But that then throws us onto the probabilistic, or the evidential, problem of evil which does remain very much a matter of debate among philosophers today. This is a much more powerful version of the problem. Since its conclusion is more modest – namely, it is improbable that God exists – the burden of proof that it lays on the atheist is much lighter, and therefore can be said to be an easier argument to sustain. How might we respond to the atheist’s claim that the evil and the suffering in the world makes it improbable that God exists? I want to make three points by way of response to this argument.

1. We are not in a good position to say that it is improbable that God has good reasons for permitting the suffering in the world.

The key to the evidential problem is the atheist’s claim that God probably doesn’t have good reasons for permitting the evil and suffering in the world.

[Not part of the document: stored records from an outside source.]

-- ==== Sys2Proof/Laws/KeepsPavCore.lean ====
section
/-! SUPPORT. What the operations of Machine/PavCore.lean keep (Laws/Keeps.lean). -/

set_option Elab.async false

namespace Sys2Proof.Machine

variable {s0 s : State}

theorem keeps_setPav (hk : Keeps s0 s) (n : Nat) (p : Pav) : Keeps s0 (State.setPav s n p) := by
  unfold State.setPav
  grind (gen := 40) (ematch := 40) (splits := 40) -lia -ring -linarith [Keeps.update]

theorem keeps_mapPav (hk : Keeps s0 s) (n : Nat) (f : Pav → Pav) : Keeps s0 (State.mapPav s n f) := by
  unfold State.mapPav
  grind (gen := 40) (ematch := 40) (splits := 40) -lia -ring -linarith [keeps_setPav, Keeps.update]

theorem keeps_showPv (hk : Keeps s0 s)  : Keeps s0 (State.showPv s) := by
  unfold State.showPv
  grind (gen := 40) (ematch := 40) (splits := 40) -lia -ring -linarith [keeps_put, Keeps.update]

theorem keeps_setPvState (hk : Keeps s0 s) (n st : Nat) : Keeps s0 (State.setPvState s n st) := by
  unfold State.setPvState
  grind (gen := 40) (ematch := 40) (splits := 40) -lia -ring -linarith [keeps_mapPav, keeps_put, keeps_showPv, Keeps.update]

theorem keeps_clearKern (hk : Keeps s0 s) (n : Nat) : Keeps s0 (State.clearKern s n) := by
  unfold State.clearKern
  grind (gen := 40) (ematch := 40) (splits := 40) -lia -ring -linarith [keeps_mapPav, keeps_put, Keeps.update]

theorem keeps_stopKern (hk : Keeps s0 s) (n : Nat) : Keeps s0 (State.stopKern s n) := by
  unfold State.stopKern
  grind (gen := 40) (ematch := 40) (splits := 40) -lia -ring -linarith [keeps_clearKern, keeps_setPvState, Keeps.update]

theorem keeps_countTile (hk : Keeps s0 s) (n a len : Nat) : Keeps s0 (State.countTile s n a len) := by
  unfold State.countTile
  grind (gen := 40) (ematch := 40) (splits := 40) -lia -ring -linarith [keeps_bump, Keeps.update]

theorem keeps_injectTile (hk : Keeps s0 s) (n a len : Nat) : Keeps s0 (State.injectTile s n a len) := by
  unfold State.injectTile
  grind (gen := 40) (ematch := 40) (splits := 40) -lia -ring -linarith [keeps_fresh, keeps_mapPav, keeps_put, Keeps.update]

theorem keeps_tileStore (hk : Keeps s0 s) (n a : Nat) (bs : List Byte) : Keeps s0 (State.tileStore s n a bs) := by
  unfold State.tileStore
  grind (gen := 40) (ematch := 40) (splits := 40) -lia -ring -linarith [keeps_injectTile, keeps_mapPav, Keeps.update]

theorem keeps_recordFault (hk : Keeps s0 s) (n cls itag pc addr : Nat) : Keeps s0 (State.recordFault s n cls itag pc addr) := by
  unfold State.recordFault
  grind (gen := 40) (ematch := 40) (splits := 40) -lia -ring -linarith [keeps_put, keeps_wr, Keeps.update]

end Sys2Proof.Machine
end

We all recognize that much of the suffering in the world looks unjustified. We see neither its point nor its necessity. So the success of the atheist’s argument is going to depend on whether or not we are warranted in inferring that because the suffering looks unjustified, it really is unjustified. The atheist’s argument depends upon that critical inference from appearance to reality. Because the suffering appears to be unjustified or pointless, it really is. The first point that I want to make in response is that we are just not in a good position to make that kind of a judgment with any sort of confidence.

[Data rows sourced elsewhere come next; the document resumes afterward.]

-- ==== Sys2Proof/Laws/KeepsBhOps.lean ====
section
/-! SUPPORT. What the operations of Machine/BhOps.lean keep (Laws/Keeps.lean). -/

set_option Elab.async false

namespace Sys2Proof.Machine

variable {s0 s : State}

theorem keeps_setShard (hk : Keeps s0 s) (n : Nat) (x : Option Shard) : Keeps s0 (State.setShard s n x) := by
  unfold State.setShard
  grind (gen := 40) (ematch := 40) (splits := 40) -lia -ring -linarith [Keeps.update]

theorem keeps_mapShard (hk : Keeps s0 s) (n : Nat) (f : Shard → Shard) : Keeps s0 (State.mapShard s n f) := by
  unfold State.mapShard
  grind (gen := 40) (ematch := 40) (splits := 40) -lia -ring -linarith [keeps_setShard, Keeps.update]

theorem keeps_showShard (hk : Keeps s0 s) (n : Nat) : Keeps s0 (State.showShard s n) := by
  unfold State.showShard
  grind (gen := 40) (ematch := 40) (splits := 40) -lia -ring -linarith [keeps_put, keeps_wr, Keeps.update]

theorem keeps_showShards (hk : Keeps s0 s)  : Keeps s0 (State.showShards s) := by
  unfold State.showShards
  grind (gen := 40) (ematch := 40) (splits := 40) -lia -ring -linarith [keeps_put, Keeps.update]

theorem keeps_setShardState (hk : Keeps s0 s) (n st : Nat) : Keeps s0 (State.setShardState s n st) := by
  unfold State.setShardState
  grind (gen := 40) (ematch := 40) (splits := 40) -lia -ring -linarith [keeps_put, keeps_showShard, keeps_showShards, Keeps.update]

theorem keeps_readBlock (hk : Keeps s0 s) (x : Shard) (b : Nat) : Keeps s0 (State.readBlock s x b).1 := by
  unfold State.readBlock
  repeat' split
  all_goals grind (gen := 40) (ematch := 40) (splits := 40) -lia -ring -linarith [keeps_dockRead, Keeps.update]

theorem keeps_writeBlock (hk : Keeps s0 s) (x : Shard) (b : Nat) (bs : List Byte) : Keeps s0 (State.writeBlock s x b bs) := by
  unfold State.writeBlock
  grind (gen := 40) (ematch := 40) (splits := 40) -lia -ring -linarith [keeps_dockWrite, Keeps.update]

theorem keeps_stowAt (hk : Keeps s0 s) (a b : Nat) : Keeps s0 (State.stowAt s a b).1 := by
  unfold State.stowAt
  repeat' split
  all_goals grind (gen := 40) (ematch := 40) (splits := 40) -lia -ring -linarith [keeps_whRead, Keeps.update]

theorem keeps_dockBlock (hk : Keeps s0 s) (x : Shard) (want : Word64) (b : Nat) : Keeps s0 (State.dockBlock s x want b).1 := by
  unfold State.dockBlock
  repeat' split
  all_goals grind (gen := 40) (ematch := 40) (splits := 40) -lia -ring -linarith [keeps_readBlock, Keeps.update]

theorem keeps_copyBlockOf (hk : Keeps s0 s) (x : Shard) (epoch : Nat) (want : Word64) (b : Nat) : Keeps s0 (State.copyBlockOf s x epoch want b).1 := by
  unfold State.copyBlockOf
  repeat' split
  all_goals grind (gen := 40) (ematch := 40) (splits := 40) -lia -ring -linarith [keeps_stowAt, Keeps.update]

theorem keeps_epochBlock (hk : Keeps s0 s) (x : Shard) (epoch : Nat) (want : Word64) (b : Nat) : Keeps s0 (State.epochBlock s x epoch want b).1 := by
  unfold State.epochBlock
  repeat' split
  all_goals grind (gen := 40) (ematch := 40) (splits := 40) -lia -ring -linarith [keeps_copyBlockOf, keeps_dockBlock, Keeps.update]

theorem keeps_durableFail (hk : Keeps s0 s) (f : Freeze) : Keeps s0 (State.durableFail s f) := by
  unfold State.durableFail
  grind (gen := 40) (ematch := 40) (splits := 40) -lia -ring -linarith [keeps_evFailTo, Keeps.update]

theorem keeps_failDurability (hk : Keeps s0 s) (n : Nat) : Keeps s0 (State.failDurability s n) := by
  unfold State.failDurability
  grind (gen := 40) (ematch := 40) (splits := 40) -lia -ring -linarith [keeps_durableFail, keeps_mapShard, keeps_showShard, keeps_showShards, Keeps.update]

theorem keeps_copyFail (hk : Keeps s0 s) (n : Nat) : Keeps s0 (State.copyFail s n) := by
  unfold State.copyFail
  grind (gen := 40) (ematch := 40) (splits := 40) -lia -ring -linarith [keeps_failDurability, keeps_put, Keeps.update]

theorem keeps_copyBlock (hk : Keeps s0 s) (n b : Nat) : Keeps s0 (State.copyBlock s n b) := by
  unfold State.copyBlock
  grind (gen := 40) (ematch := 40) (splits := 40) -lia -ring -linarith [keeps_copyFail, keeps_mapShard, keeps_readBlock, keeps_showShard, keeps_tally, keeps_whWrite, Keeps.update]

theorem keeps_copyAhead (hk : Keeps s0 s) (n b : Nat) : Keeps s0 (State.copyAhead s n b) := by
  unfold State.copyAhead
  grind (gen := 40) (ematch := 40) (splits := 40) -lia -ring -linarith [keeps_copyBlock, Keeps.update]

theorem keeps_sendBh (hk : Keeps s0 s) (ep : Nat) (x : BhExt) (payload : List Byte) : Keeps s0 (State.sendBh s ep x payload) := by
  unfold State.sendBh
  grind (gen := 40) (ematch := 40) (splits := 40) -lia -ring -linarith [keeps_build, keeps_fresh, keeps_sendTo, Keeps.update]

theorem keeps_askBh (hk : Keeps s0 s) (ep : Nat) (x : BhExt) (payload : List Byte) : Keeps s0 (State.askBh s ep x payload) := by
  unfold State.askBh
  grind (gen := 40) (ematch := 40) (splits := 40) -lia -ring -linarith [keeps_sendBh, Keeps.update]

theorem keeps_answered (hk : Keeps s0 s) (src : Nat) (x : BhExt) : Keeps s0 (State.answered s src x) := by
  unfold State.answered
  grind (gen := 40) (ematch := 40) (splits := 40) -lia -ring -linarith [Keeps.update]

end Sys2Proof.Machine
end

As finite persons, we are limited in time and space, as well as intelligence and insight. But the sovereign God sees the end of history from its beginning and providentially orders history so that his ends are achieved through people’s free decisions and actions. And in order to achieve his ultimate ends, God may well have to allow a good deal of suffering along the way. Suffering which appears to be pointless to us within our limited frame of reference may be seen to be justly permitted within God’s wider frame of reference.

Let me give two illustrations of this point. One from contemporary science and one from popular culture.[1]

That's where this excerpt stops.